Record set START

/-- BUS_FRAME_RECEIVE (R81-R84): `f` is the edge's own device time, `trim` what the servo requests under DISC 2. A valid frame sets
CAD_DOMAIN_OFF under every DISC. DEDUCED: R81 gives no condition on DISC, although R60 leaves the offset to software or PTP there (log
entry 78). A STOP frame takes back a tick of its number or above that an earlier frame fixed (R84); an apply that had chosen such a
tick chooses again. -/
def busFrameReceive (d : Dev) (tick tickTime edge flags crc f : Nat) (trim : Int) : Dev :=
  if d.forceGet CAD_CTL.BUS_ROLE != 2 then d
  else
    let bad := fun (r : Nat) => ((d.count CAD_BUS_BAD_CNT.addr).set1 CAD_FLAGS.BUS_BAD).atMost .busBad (ms 1)
      fun d => d.notice .alert idCAD 0x013 r
    if crc != (crc16 (busBytes tick tickTime edge flags)).toNat then bad 1
    else if tick < d.nextNum then bad 2
    else
      let stop := bit flags 0
      let off := (edge + d.get CAD_BUS_DELAY.DELAY + (2 ^ 64 - f % 2 ^ 64)) % 2 ^ 64
      let d := (d.discOffset off).emit (.busFrame (f + 160) (busWord tick tickTime edge flags))
      let d := (d.set1 CAD_STAT.BUS_OK).setCad fun c => { c with
        busRxAt := d.time, busRxTick := tick, busStopRx := stop, busLost := false }
      let d := d.when (d.get CAD_TIME_CTL.DISC = 2) (·.discUpdate trim)
      if stop then
        let d := d.when (d.sourceFor tick = 2) (·.busTakeBack tick)
        (d.set1 CAD_STAT.BUS_STOPPED).notice .info idCAD 0x017 tick
      else
        let d := d.unset CAD_STAT.BUS_STOPPED
        let t := (tickTime + (2 ^ 64 - off)) % 2 ^ 64
        if !d.ticking || d.sourceFor tick != 2 || tick < d.plannedNum then d
        else
          let late := t < d.time + d.forceGet CAD_SCHED_LEAD.LEAD + us 2
          let n := d.cad.planned.length
          let d := d.fixTick tick t none (!late)
          d.when (late && n < d.cad.planned.length) fun d => (d.count CAD_SKIP_CNT.addr).tickSkipped 2 tick

/-- BUS_SILENCE_TIMEOUT: no valid frame for 10 ms in a capture mode, with no STOP since: the follower produces no ticks until the next valid
frame, those that the bus has fixed already among them (R83). -/
def busSilence (d : Dev) : Dev :=
  d.when (d.forceGet CAD_CTL.BUS_ROLE = 2 && d.capturing && !d.cad.busStopRx && !d.cad.busLost && d.cad.busRxAt + ms 10 ≤ d.time) fun d =>
    ((d.unset CAD_STAT.BUS_OK).set1 CAD_FLAGS.BUS_LOST).notice .alert idCAD 0x012 d.cad.busRxTick
      |>.setCad (fun c => { c with busLost := true })
      |> fun d => match d.cad.planned.find? fun q => d.sourceFor q.num = 2 with
        | some q => d.busTakeBack q.num
        | none => d

/-! ### Drains (R87, R88) -/

/-- Whether an exposure has not ended (R88): its port is up, and its frame is open or may still come. -/
def exposureHolds (d : Dev) (e : Exposure) : Bool :=
  d.portUp e.head && (d.time < e.time + d.frameTmo e.head
    || d.clr.frames.any (fun r => r.head = e.head && r.source = e.source && r.cmd = e.id)
    || (d.gang e.head).any fun p => match (d.port p).pk.band with | some b => b.source = e.source && b.cmd = e.id | none => false)

/-- Whether stages 1 to 5 hold no work and the channels bound to rings have moved what lies below the write pointers. -/
def drained (d : Dev) : Bool :=
  !(d.cad.exposures.any d.exposureHolds) && d.clr.frames.isEmpty && d.clr.queue.isEmpty
    && (List.range 16).all (fun p => (d.port p).pk.band.isNone && (d.port p).pk.buffer.isEmpty && (d.column p).frames.isEmpty
      && (d.column p).results.isEmpty && (d.column p).queue.isEmpty)
    && (List.range 64).all (fun r => (d.ring r).work.isNone)
    && (List.range 32).all fun c => !d.chRuns c || (match (d.chan c).ring with
      | some r => (d.ring r).entries.isEmpty || (d.ring r).orphaned
      | none => true)

/-- DRAIN ends in STANDBY, from SAFE as well (R87). -/
def drainEnd (d : Dev) : Dev :=
  (d.stopCadence.setMode 0).setCad fun c => { c with exposures := [] }

/-- DRAIN_COMPLETE. -/
def drainComplete (d : Dev) : Dev := d.when (d.actMode = 6 && d.drained) (·.drainEnd)

/-- A frame that a DRAIN timeout finds incomplete, completed with what is present (R230): TRUNCATED, bands not begun and teller results count as
having come with nothing, the strike's late cause as it stands, a missing capture as positions 0. -/
def cutOff (d : Dev) (f : Frame) : Frame :=
  if d.complete f then f
  else
    let absent := ((List.range f.size).map (f.head + ·)).filter fun p => !f.parts.any (·.port = p)
    { f with
      flags := f.flags ||| (if d.lateStrike f then 9 else 1), waiting := [], expect := [], strike := none
      parts := f.parts ++ absent.map fun p => ⟨p, 0, f.expose, f.tick, 1, true⟩
      enc := some (f.enc.getD ⟨[0, 0, 0, 0], 0, 0⟩) }

/-- The stages abandon the work that remains; every frame left unfinished is closed TRUNCATED (R87). -/
def abandon (d : Dev) : Dev :=
  let d := d.forEach (List.range 16) fun p d =>
    (d.truncateOpen p).setPk p fun k => { k with freed := k.freed + (k.buffer.filter (·.credit)).length, buffer := [] }
  let d := d.forEach (d.cht.tellers.filter (·.2.frame.isSome)) fun e d =>
    (d.put64 (CHT_T_WORK.addr e.1) (2 ^ 64 - 1)).setTeller e.1 fun s => { s with frame := none, out := [], mint := [] }
  let d := d.forEach (List.range 16) fun k d => d.setColumn k fun c => { c with
    frames := [], results := [], queue := c.queue.map fun o => { o with complete := true } }
  (d.setClr fun x => { x with frames := d.clr.frames.map d.cutOff })

/-- DRAIN_TIMEOUT, also after a write of DCT_DRAIN_LIMIT (R85, R87). -/
def drainTimeout (d : Dev) : Dev :=
  match d.cad.drainAt with
  | none => d
  | some t =>
    d.when (d.actMode = 6 && t + ms (d.get DCT_DRAIN_LIMIT.LIMIT) ≤ d.time) fun d =>
      (d.abandon.notice .alert idDCT 0x012 ((d.time - t) / ms 1)).drainEnd

end Dev
end Sys2Proof.Machine
end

Record set END

● **About this exercise**: The full set of entries above needs to be restated word for word.

● **Task response**:
/-- BUS_FRAME_RECEIVE (R81-R84): `f` is the edge's own device time, `trim` what the servo requests under DISC 2. A valid frame sets
CAD_DOMAIN_OFF under every DISC. DEDUCED: R81 gives no condition on DISC, although R60 leaves the offset to software or PTP there (log
entry 78). A STOP frame takes back a tick of its number or above that an earlier frame fixed (R84); an apply that had chosen such a
tick chooses again. -/
def busFrameReceive (d : Dev) (tick tickTime edge flags crc f : Nat) (trim : Int) : Dev :=
  if d.forceGet CAD_CTL.BUS_ROLE != 2 then d
  else
    let bad := fun (r : Nat) => ((d.count CAD_BUS_BAD_CNT.addr).set1 CAD_FLAGS.BUS_BAD).atMost .busBad (ms 1)
      fun d => d.notice .alert idCAD 0x013 r
    if crc != (crc16 (busBytes tick tickTime edge flags)).toNat then bad 1
    else if tick < d.nextNum then bad 2
    else
      let stop := bit flags 0
      let off := (edge + d.get CAD_BUS_DELAY.DELAY + (2 ^ 64 - f % 2 ^ 64)) % 2 ^ 64
      let d := (d.discOffset off).emit (.busFrame (f + 160) (busWord tick tickTime edge flags))
      let d := (d.set1 CAD_STAT.BUS_OK).setCad fun c => { c with
        busRxAt := d.time, busRxTick := tick, busStopRx := stop, busLost := false }
      let d := d.when (d.get CAD_TIME_CTL.DISC = 2) (·.discUpdate trim)
      if stop then
        let d := d.when (d.sourceFor tick = 2) (·.busTakeBack tick)
        (d.set1 CAD_STAT.BUS_STOPPED).notice .info idCAD 0x017 tick
      else
        let d := d.unset CAD_STAT.BUS_STOPPED
        let t := (tickTime + (2 ^ 64 - off)) % 2 ^ 64
        if !d.ticking || d.sourceFor tick != 2 || tick < d.plannedNum then d
        else
          let late := t < d.time + d.forceGet CAD_SCHED_LEAD.LEAD + us 2
          let n := d.cad.planned.length
          let d := d.fixTick tick t none (!late)
          d.when (late && n < d.cad.planned.length) fun d => (d.count CAD_SKIP_CNT.addr).tickSkipped 2 tick

/-- BUS_SILENCE_TIMEOUT: no valid frame for 10 ms in a capture mode, with no STOP since: the follower produces no ticks until the next valid
frame, those that the bus has fixed already among them (R83). -/
def busSilence (d : Dev) : Dev :=
  d.when (d.forceGet CAD_CTL.BUS_ROLE = 2 && d.capturing && !d.cad.busStopRx && !d.cad.busLost && d.cad.busRxAt + ms 10 ≤ d.time) fun d =>
    ((d.unset CAD_STAT.BUS_OK).set1 CAD_FLAGS.BUS_LOST).notice .alert idCAD 0x012 d.cad.busRxTick
      |>.setCad (fun c => { c with busLost := true })
      |> fun d => match d.cad.planned.find? fun q => d.sourceFor q.num = 2 with
        | some q => d.busTakeBack q.num
        | none => d

/-! ### Drains (R87, R88) -/

/-- Whether an exposure has not ended (R88): its port is up, and its frame is open or may still come. -/
def exposureHolds (d : Dev) (e : Exposure) : Bool :=
  d.portUp e.head && (d.time < e.time + d.frameTmo e.head
    || d.clr.frames.any (fun r => r.head = e.head && r.source = e.source && r.cmd = e.id)
    || (d.gang e.head).any fun p => match (d.port p).pk.band with | some b => b.source = e.source && b.cmd = e.id | none => false)

/-- Whether stages 1 to 5 hold no work and the channels bound to rings have moved what lies below the write pointers. -/
def drained (d : Dev) : Bool :=
  !(d.cad.exposures.any d.exposureHolds) && d.clr.frames.isEmpty && d.clr.queue.isEmpty
    && (List.range 16).all (fun p => (d.port p).pk.band.isNone && (d.port p).pk.buffer.isEmpty && (d.column p).frames.isEmpty
      && (d.column p).results.isEmpty && (d.column p).queue.isEmpty)
    && (List.range 64).all (fun r => (d.ring r).work.isNone)
    && (List.range 32).all fun c => !d.chRuns c || (match (d.chan c).ring with
      | some r => (d.ring r).entries.isEmpty || (d.ring r).orphaned
      | none => true)

/-- DRAIN ends in STANDBY, from SAFE as well (R87). -/
def drainEnd (d : Dev) : Dev :=
  (d.stopCadence.setMode 0).setCad fun c => { c with exposures := [] }

/-- DRAIN_COMPLETE. -/
def drainComplete (d : Dev) : Dev := d.when (d.actMode = 6 && d.drained) (·.drainEnd)

/-- A frame that a DRAIN timeout finds incomplete, completed with what is present (R230): TRUNCATED, bands not begun and teller results count as
having come with nothing, the strike's late cause as it stands, a missing capture as positions 0. -/
def cutOff (d : Dev) (f : Frame) : Frame :=
  if d.complete f then f
  else
    let absent := ((List.range f.size).map (f.head + ·)).filter fun p => !f.parts.any (·.port = p)
    { f with
      flags := f.flags ||| (if d.lateStrike f then 9 else 1), waiting := [], expect := [], strike := none
      parts := f.parts ++ absent.map fun p => ⟨p, 0, f.expose, f.tick, 1, true⟩
      enc := some (f.enc.getD ⟨[0, 0, 0, 0], 0, 0⟩) }

/-- The stages abandon the work that remains; every frame left unfinished is closed TRUNCATED (R87). -/
def abandon (d : Dev) : Dev :=
  let d := d.forEach (List.range 16) fun p d =>
    (d.truncateOpen p).setPk p fun k => { k with freed := k.freed + (k.buffer.filter (·.credit)).length, buffer := [] }
  let d := d.forEach (d.cht.tellers.filter (·.2.frame.isSome)) fun e d =>
    (d.put64 (CHT_T_WORK.addr e.1) (2 ^ 64 - 1)).setTeller e.1 fun s => { s with frame := none, out := [], mint := [] }
  let d := d.forEach (List.range 16) fun k d => d.setColumn k fun c => { c with
    frames := [], results := [], queue := c.queue.map fun o => { o with complete := true } }
  (d.setClr fun x => { x with frames := d.clr.frames.map d.cutOff })

/-- DRAIN_TIMEOUT, also after a write of DCT_DRAIN_LIMIT (R85, R87). -/
def drainTimeout (d : Dev) : Dev :=
  match d.cad.drainAt with
  | none => d
  | some t =>
    d.when (d.actMode = 6 && t + ms (d.get DCT_DRAIN_LIMIT.LIMIT) ≤ d.time) fun d =>
      (d.abandon.notice .alert idDCT 0x012 ((d.time - t) / ms 1)).drainEnd

end Dev
end Sys2Proof.Machine
end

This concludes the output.